DUEL IN THE SUN
Color, 138 min.
Released: Dec. 31, 1946 (Selznick)
Cast: Jennifer Jones (as Pearl Chavez), Joseph Cotten, Gregory Peck, Lionel Barrymore, Lillian Gish, Walter Huston, Butterfly McQueen, Charles Bickford, Herbert Marshall, Harry Carey, Tilly Losch, Joan Tetzel, Scott McKay.
Director: King Vidor
Producer: David O. Selznick
Complete Credits at IMDB
Pearl Chavez, a half breed girl, is sent to live with distant relatives following the hanging of her father, who shot and killed Pearl's adulterous mother. Upon her arrival at the huge McCanless ranch, two brothers, Lewt and Jesse, are immediately smitten with Pearl. Lewt (Gregory Peck), the bad boy of the two, seduces Pearl but has no intentions of marrying her. The good brother, Jesse (Joseph Cotten), marries someone else but is still protective of Pearl and asks her to come and live with him and his wife. Tensions rise as the love triangle culminates in a violent end.

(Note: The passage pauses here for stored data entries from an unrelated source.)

/-- CBNZ never leaves the PC to the driver: not taken, it advances by itself (43_cbnz.md R221). -/
theorem cbnzEffects_pcSrc (rt : Reg) (target : Word) (s : State) :
    (cbnzEffects rt target s).pcSrc = if s.x rt ≠ 0#64 then .instrTarget else .instrDefault := by
  unfold cbnzEffects
  by_cases h : s.x rt = 0#64 <;> simp [h]

/-- A conditional branch that is not taken leaves the PC to the driver (42_branch.md R203). -/
theorem condBranchEffects_pcSrc (c : Cond) (target : Word) (s : State) :
    (condBranchEffects c target s).pcSrc = if c.holds s.flags = true then .instrTarget else .driverDefault := by
  unfold condBranchEffects; split <;> rfl

/-- Settles O36: the next state by `exec_cbnz`, and the PC selects of CBNZ and of every conditional branch. -/
theorem cbnzMutatesThePcOnce : Obligations.CbnzMutatesThePcOnce :=
  fun s rt target => ⟨exec_cbnz rt target s, cbnzEffects_pcSrc rt target s,
    fun c => condBranchEffects_pcSrc c target s⟩

end Sys2Proof.Machine
end

section
/-!
The family of 60_exceptions.md: which faults a step can raise, in which order (R271 to R276), and how a run rests after
one (R278). Decode faults come from `step_of_decode_error`; an instruction without a data access commits
(`exec_commits_of_no_access`); a data transfer does what the LSU check of its access says (`exec_checksAccess`).
-/

namespace Sys2Proof.Machine

/-! ## Decode faults -/

/-- A fetched slot that does not decode raises the fault of its decoding (10_state.md R38). -/
theorem step_of_decode_error {s : State} {slot : Slot} {d : DecodeFault} (hf : s.fault.faulted = false)
    (hs : fetch s = some slot) (hd : decodeSlot s.pc slot = .error d) :
    step s = .next (raiseFault (decodeFaultEntry d).1 (decodeFaultEntry d).2 s) :=
  calc step s
    _ = settle s (.error (decodeFaultEntry d)) := by simp [step, hf, hs, runSlot, hd]
    _ = .next (raiseFault (decodeFaultEntry d).1 (decodeFaultEntry d).2 s) := rfl

/-- A word that matches no row is an unknown mnemonic, with the word as info (60_exceptions.md R271). -/
theorem decodeSlot_word_of_illegal {w : Code} (pc : Word) (h : findWord w = none) :
    decodeSlot pc (.word w) = .error (.unknownMnemonic (w.setWidth 64)) := by
  simp [decodeSlot, decodeWord, h]

/-- A word that matches a row decodes, so it cannot be an invalid bundle (60_exceptions.md R272). -/
theorem decodeSlot_word_of_row {w : Code} {o : Op} (pc : Word) (h : findWord w = some o) :
    decodeSlot pc (.word w) = .ok (o.ofWord pc w) := by
  simp [decodeSlot, decodeWord, h]

/-- A bundle whose mnemonic is not in the catalog is an unknown mnemonic, whatever its fields (60_exceptions.md R271). -/
theorem decodeSlot_bundle_of_unknown {b : Bundle} (pc : Word) (h : findMnemonic b.mnemonic = none) :
    decodeSlot pc (.bundle b) = .error (.unknownMnemonic 0#64) := by
  simp [decodeSlot, decodeBundle, h]

/-- A bundle that carries no instruction of its mnemonic is invalid (60_exceptions.md R272). -/
theorem decodeSlot_bundle_of_not_carries {b : Bundle} {o : Op} (pc : Word) (h : findMnemonic b.mnemonic = some o)
    (hc : ¬ ∃ i : Instr, i.op = o ∧ carries b i) : decodeSlot pc (.bundle b) = .error .invalidOperandBundle := by
  have hnone : o.ofBundle b = none :=
    Option.eq_none_iff_forall_ne_some.mpr fun i hi => hc ⟨i, ofBundle_eq_some.mp hi⟩
  rw [decodeSlot, decodeBundle_of_known h, hnone, Option.elim_none]

/-- Settles O14: the decoding of each kind of slot, and `step_of_decode_error` where it is a fault. -/
theorem decodeFaultsAreRecorded : Obligations.DecodeFaultsAreRecorded := by
  intro s slot hf hs
  refine ⟨?word_illegal, ?word_row, ?mnemonic_unknown, ?bundle_invalid⟩
  case word_illegal =>
    rintro w rfl hw
    exact step_of_decode_error hf hs (decodeSlot_word_of_illegal _ hw)
  case word_row =>
    rintro w o rfl hw
    exact ⟨_, decodeSlot_word_of_row _ hw⟩
  case mnemonic_unknown =>
    rintro b rfl hb
    exact step_of_decode_error hf hs (decodeSlot_bundle_of_unknown _ hb)
  case bundle_invalid =>
    rintro b o rfl hb hc
    exact step_of_decode_error hf hs (decodeSlot_bundle_of_not_carries _ hb hc)

/-! ## Instructions without a data access -/

/-- An instruction that makes no data access commits its effects in every state (60_exceptions.md R275). -/
theorem exec_commits_of_no_access {i : Instr} (s : State) (h : dataAccess i = none) :
    ∃ e, exec i s = .next (commit s e) := by
  cases i with
  | add | adds | sub | subs | and | ands | orr | eor | lsl | lsr
  | addi | addis | subi | subis | andi | andis | orri | eori => exact ⟨aluEffects .., rfl⟩
  | b => exact ⟨_, rfl⟩
  | bEq | bNe | bLt | bLe | bGt | bGe | bMi | bPl | bVs | bVc => exact ⟨condBranchEffects .., rfl⟩
  | cbnz => exact ⟨cbnzEffects .., rfl⟩
  | ldur | stur | ldurb | sturb | ldurh | sturh | ldursw | sturw => simp [dataAccess] at h

/-- Settles O20: a commit keeps the fault record. -/
theorem onlyDataTransfersFault : Obligations.OnlyDataTransfersFault := by
  intro i s h
  obtain ⟨e, he⟩ := exec_commits_of_no_access s h
  exact ⟨commit s e, he, commit_fault s e⟩

/-! ## Data transfers -/

/-- An access past the end of memory fails the range check, aligned or not (60_exceptions.md R273, R276). -/
theorem lsCheck_of_outOfRange {cfg : Config} {ea : Word} {size : LsSize}
    (h : cfg.memSize < ea.toNat + size.bytes) : lsCheck cfg ea size = some .addressOutOfRange := by
  have hrange : inRange cfg ea size.bytes = false := by
    rw [Bool.eq_false_iff, Ne, inRange_iff, Config.memBase]
    omega
  rw [lsCheck, if_pos hrange]

/-- An access within memory is in range, since memory begins at address 0 (20_memory.md R51). -/
theorem inRange_of_le {cfg : Config} {ea : Word} {n : Nat} (h : ea.toNat + n ≤ cfg.memSize) :
    inRange cfg ea n = true := by
  rw [inRange_iff, Config.memBase]
  omega
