/-! ### Block `trace` -/

/-- TRC_CTRL (R518). -/
def R.TRC_CTRL : RegDef :=
  { blk := .trace, off := 0, fields := [{ hi := 1, lo := 1, acc := .wo, reset := 0 },
      { hi := 0, lo := 0, acc := .wo, reset := 0 }] }
def F.TRC_CTRL_perf_clear : Fld := ⟨R.TRC_CTRL, 1, 1⟩
def F.TRC_CTRL_trigger : Fld := ⟨R.TRC_CTRL, 0, 0⟩
/-- TRC_STATUS (R518). -/
def R.TRC_STATUS : RegDef :=
  { blk := .trace, off := 4, fields := [{ hi := 31, lo := 24, acc := .sq, reset := 0 },
      { hi := 23, lo := 8, acc := .ro, reset := 0 },
      { hi := 7, lo := 0, acc := .sq, reset := 0 }] }
def F.TRC_STATUS_seq : Fld := ⟨R.TRC_STATUS, 31, 24⟩
def F.TRC_STATUS_unit : Fld := ⟨R.TRC_STATUS, 23, 8⟩
def F.TRC_STATUS_code : Fld := ⟨R.TRC_STATUS, 7, 0⟩
/-- TRC_TRIG_CFG (R518). -/
def R.TRC_TRIG_CFG : RegDef :=
  { blk := .trace, off := 8, fields := [{ hi := 13, lo := 8, acc := .rw, reset := 0 },
      { hi := 5, lo := 0, acc := .rw, reset := 0 }] }
def F.TRC_TRIG_CFG_freeze_on : Fld := ⟨R.TRC_TRIG_CFG, 13, 8⟩
def F.TRC_TRIG_CFG_en : Fld := ⟨R.TRC_TRIG_CFG, 5, 0⟩
/-- TRC_TRIG_TIME_LO (R518). -/
def R.TRC_TRIG_TIME_LO : RegDef :=
  { blk := .trace, off := 0xC, fields := [{ hi := 31, lo := 0, acc := .ro, reset := 0 }] }
def F.TRC_TRIG_TIME_LO_time : Fld := ⟨R.TRC_TRIG_TIME_LO, 31, 0⟩
/-- TRC_TRIG_TIME_HI (R518). -/
def R.TRC_TRIG_TIME_HI : RegDef :=
  { blk := .trace, off := 0x10, fields := [{ hi := 31, lo := 0, acc := .ro, reset := 0 }] }
def F.TRC_TRIG_TIME_HI_time : Fld := ⟨R.TRC_TRIG_TIME_HI, 31, 0⟩
/-- TRC_FRZ_CTRL (R518). -/
def R.TRC_FRZ_CTRL : RegDef :=
  { blk := .trace, off := 0x14, fields := [{ hi := 15, lo := 8, acc := .rw, reset := 3 },
      { hi := 2, lo := 2, acc := .rw, reset := 0 },
      { hi := 1, lo := 1, acc := .wo, reset := 0 },
      { hi := 0, lo := 0, acc := .wo, reset := 0 }] }
def F.TRC_FRZ_CTRL_hops : Fld := ⟨R.TRC_FRZ_CTRL, 15, 8⟩
def F.TRC_FRZ_CTRL_drive : Fld := ⟨R.TRC_FRZ_CTRL, 2, 2⟩
def F.TRC_FRZ_CTRL_release : Fld := ⟨R.TRC_FRZ_CTRL, 1, 1⟩
def F.TRC_FRZ_CTRL_freeze : Fld := ⟨R.TRC_FRZ_CTRL, 0, 0⟩
/-- TRC_FRZ_STATE (R518). -/
def R.TRC_FRZ_STATE : RegDef :=
  { blk := .trace, off := 0x18, fields := [{ hi := 31, lo := 16, acc := .ro, reset := 0 },
      { hi := 15, lo := 12, acc := .ro, reset := 0 },
      { hi := 3, lo := 3, acc := .ro, reset := 0 },
      { hi := 2, lo := 2, acc := .ro, reset := 0 },
      { hi := 1, lo := 1, acc := .ro, reset := 0 },
      { hi := 0, lo := 0, acc := .ro, reset := 0 }] }
def F.TRC_FRZ_STATE_id : Fld := ⟨R.TRC_FRZ_STATE, 31, 16⟩
def F.TRC_FRZ_STATE_sources : Fld := ⟨R.TRC_FRZ_STATE, 15, 12⟩
def F.TRC_FRZ_STATE_scan : Fld := ⟨R.TRC_FRZ_STATE, 3, 3⟩
def F.TRC_FRZ_STATE_pin_low : Fld := ⟨R.TRC_FRZ_STATE, 2, 2⟩
def F.TRC_FRZ_STATE_held : Fld := ⟨R.TRC_FRZ_STATE, 1, 1⟩
def F.TRC_FRZ_STATE_frozen : Fld := ⟨R.TRC_FRZ_STATE, 0, 0⟩
/-- TRC_PHOTO_CTRL (R518). -/
def R.TRC_PHOTO_CTRL : RegDef :=
  { blk := .trace, off := 0x1C, fields := [{ hi := 5, lo := 4, acc := .rw, reset := 0 },
      { hi := 2, lo := 2, acc := .wo, reset := 0 },
      { hi := 0, lo := 0, acc := .rw, reset := 0 }] }
def F.TRC_PHOTO_CTRL_level : Fld := ⟨R.TRC_PHOTO_CTRL, 5, 4⟩
def F.TRC_PHOTO_CTRL_abort_scan : Fld := ⟨R.TRC_PHOTO_CTRL, 2, 2⟩
def F.TRC_PHOTO_CTRL_armed : Fld := ⟨R.TRC_PHOTO_CTRL, 0, 0⟩
/-- TRC_PHOTO_BASE_LO (R518). -/
def R.TRC_PHOTO_BASE_LO : RegDef :=
  { blk := .trace, off := 0x20, fields := [{ hi := 31, lo := 20, acc := .rw, reset := 0 }] }
def F.TRC_PHOTO_BASE_LO_base : Fld := ⟨R.TRC_PHOTO_BASE_LO, 31, 20⟩
/-- TRC_PHOTO_BASE_HI (R518). -/
def R.TRC_PHOTO_BASE_HI : RegDef :=
  { blk := .trace, off := 0x24, fields := [{ hi := 8, lo := 0, acc := .rw, reset := 0 }] }
def F.TRC_PHOTO_BASE_HI_base_hi : Fld := ⟨R.TRC_PHOTO_BASE_HI, 8, 0⟩
/-- TRC_PHOTO_SIZE (R518). -/
def R.TRC_PHOTO_SIZE : RegDef :=
  { blk := .trace, off := 0x28, fields := [{ hi := 16, lo := 0, acc := .rw, reset := 0 }] }
def F.TRC_PHOTO_SIZE_size_mib : Fld := ⟨R.TRC_PHOTO_SIZE, 16, 0⟩
/-- TRC_PHOTO_STATE (R518). -/
def R.TRC_PHOTO_STATE : RegDef :=
  { blk := .trace, off := 0x2C, fields := [{ hi := 18, lo := 16, acc := .ro, reset := 0 },
      { hi := 15, lo := 8, acc := .ro, reset := 0 },
      { hi := 2, lo := 2, acc := .ro, reset := 0 },
      { hi := 1, lo := 1, acc := .ro, reset := 0 },
      { hi := 0, lo := 0, acc := .ro, reset := 0 }] }
def F.TRC_PHOTO_STATE_level_done : Fld := ⟨R.TRC_PHOTO_STATE, 18, 16⟩
def F.TRC_PHOTO_STATE_section : Fld := ⟨R.TRC_PHOTO_STATE, 15, 8⟩
def F.TRC_PHOTO_STATE_redacted : Fld := ⟨R.TRC_PHOTO_STATE, 2, 2⟩
def F.TRC_PHOTO_STATE_clamped : Fld := ⟨R.TRC_PHOTO_STATE, 1, 1⟩
def F.TRC_PHOTO_STATE_done : Fld := ⟨R.TRC_PHOTO_STATE, 0, 0⟩

/-! ### Block `traceQ` -/

/-- TRC_Q_BASE_LO (R518). -/
def R.TRC_Q_BASE_LO : RegDef :=
  { blk := .traceQ, off := 0, fields := [{ hi := 31, lo := 20, acc := .rw, reset := 0 }] }
def F.TRC_Q_BASE_LO_base : Fld := ⟨R.TRC_Q_BASE_LO, 31, 20⟩
/-- TRC_Q_BASE_HI (R518). -/
def R.TRC_Q_BASE_HI : RegDef :=
  { blk := .traceQ, off := 4, fields := [{ hi := 8, lo := 0, acc := .rw, reset := 0 }] }
def F.TRC_Q_BASE_HI_base_hi : Fld := ⟨R.TRC_Q_BASE_HI, 8, 0⟩
/-- TRC_Q_SIZE (R518). -/
def R.TRC_Q_SIZE : RegDef :=
  { blk := .traceQ, off := 8, fields := [{ hi := 16, lo := 0, acc := .rw, reset := 0x40 }] }
def F.TRC_Q_SIZE_size_mib : Fld := ⟨R.TRC_Q_SIZE, 16, 0⟩
/-- TRC_Q_POST (R518). -/
def R.TRC_Q_POST : RegDef :=
  { blk := .traceQ, off := 0xC, fields := [{ hi := 16, lo := 0, acc := .rw, reset := 0x10 }] }
def F.TRC_Q_POST_post_mib : Fld := ⟨R.TRC_Q_POST, 16, 0⟩
/-- TRC_Q_MODE (R518). -/
def R.TRC_Q_MODE : RegDef :=
  { blk := .traceQ, off := 0x10, fields := [{ hi := 5, lo := 5, acc := .ro, reset := 0 },
      { hi := 4, lo := 4, acc := .ro, reset := 0 },
      { hi := 3, lo := 3, acc := .ro, reset := 0 },
      { hi := 2, lo := 2, acc := .rw, reset := 0 },
      { hi := 1, lo := 0, acc := .rw, reset := 0, resv := [(3, 3)] }] }
def F.TRC_Q_MODE_triggered : Fld := ⟨R.TRC_Q_MODE, 5, 5⟩
def F.TRC_Q_MODE_stopped : Fld := ⟨R.TRC_Q_MODE, 4, 4⟩
def F.TRC_Q_MODE_wrapped : Fld := ⟨R.TRC_Q_MODE, 3, 3⟩
def F.TRC_Q_MODE_en : Fld := ⟨R.TRC_Q_MODE, 2, 2⟩
def F.TRC_Q_MODE_mode : Fld := ⟨R.TRC_Q_MODE, 1, 0⟩
/-- TRC_Q_NEXT (R518). -/
def R.TRC_Q_NEXT : RegDef :=
  { blk := .traceQ, off := 0x14, fields := [{ hi := 31, lo := 0, acc := .ro, reset := 0 }] }
def F.TRC_Q_NEXT_next : Fld := ⟨R.TRC_Q_NEXT, 31, 0⟩
/-- TRC_Q_LOST (R518). -/
def R.TRC_Q_LOST : RegDef :=
  { blk := .traceQ, off := 0x18, fields := [{ hi := 31, lo := 0, acc := .ro, reset := 0 }] }
def F.TRC_Q_LOST_lost : Fld := ⟨R.TRC_Q_LOST, 31, 0⟩

/-! ### The map -/

/-- The registers of block `ident`. -/
def regsOfIdent : List RegDef :=
  [R.HUB_ID_PART,
   R.HUB_ID_STEP,
   R.HUB_ID_BIB,
   R.HUB_ID_SERIAL_LO,
   R.HUB_ID_SERIAL_HI]

/-- The registers of block `update`. -/
def regsOfUpdate : List RegDef :=
  [R.UPD_STROBE,
   R.UPD_PENDING,
   R.UPD_STATE]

Duel In The Sun is the most famous, successful and controversial film Jennifer Jones ever made (but certainly not her best film). David Selznick envisioned Duel as his next Gone With The Wind and spared no expense in the production of it. It ended up costing over 5 million (which the film easily earned back), employed a huge cast and crew and took an arduous eighteen months to shoot. Selznick wanted Jennifer Jones to shatter her saintly Bernadette image (which she does).
Josef Von Sternberg, who discovered Marlene Dietrich, was hired as a visual consultant and Jennifer here is ravishing, sultry and sexy. Full body makeup was used to give her a dark complexion. Cinematography was by three different cinematographers, including Lee Garmes, one of the best in the business, and one who knew how to light an actress to her best advantage. He had already photographed Jennifer beautifully in Love Letters. Duel In The Sun is a marvel of color photography with some truly stunning Technicolor images.
The censors had a field day with Duel. They found practically everything objectionable, even the memorable scene where Lewt blows up a railroad and strolls off singing "I've Been Working On The Railroad". Selznick was successful in keeping that scene intact. However, a sexy dance that Pearl does for Lewt at the sump was cut. Other objections arose over Pearl's attire (or lack of) as well as insinuating language and graphic (for the time) sex scenes.
The casting is first rate. Gregory Peck is outstanding as Lewt and Joseph Cotten is equally good as Jesse. There are also fine supporting roles by Lionel Barrymore, Walter Huston, Lillian Gish, and Butterfly McQueen (who is hilarious as the ditsy Vashti). And as for Jennifer? Her acting is decidedly mixed here. In most scenes, she pulls it off well, but in many she displays a smoldering intensity that borders on overacting. If anything, her performance showed what an impressive character range she could display. The media had a field day with headlines such as "From Saint to Sinner in just three years!"
The publicity campaign for Duel In The Sun was immense and it paid off. Audiences flocked to see it and waited in long lines to buy tickets. The film made 17,000,000 on it's first release and subsequent releases would bring in even more. Critics snubbed the film in large numbers, referring to it as "Lust in the Dust" and took obvious delight in seeing Selznick flounder. The film only received Academy Award nominations for Jones (Best Actress), and Lillian Gish (Supporting Actress). Unbelievably, it was not nominated for Cinematography.
Interesting Tidbit - The film was originally intended as a vehicle for (believe it or not) Teresa Wright!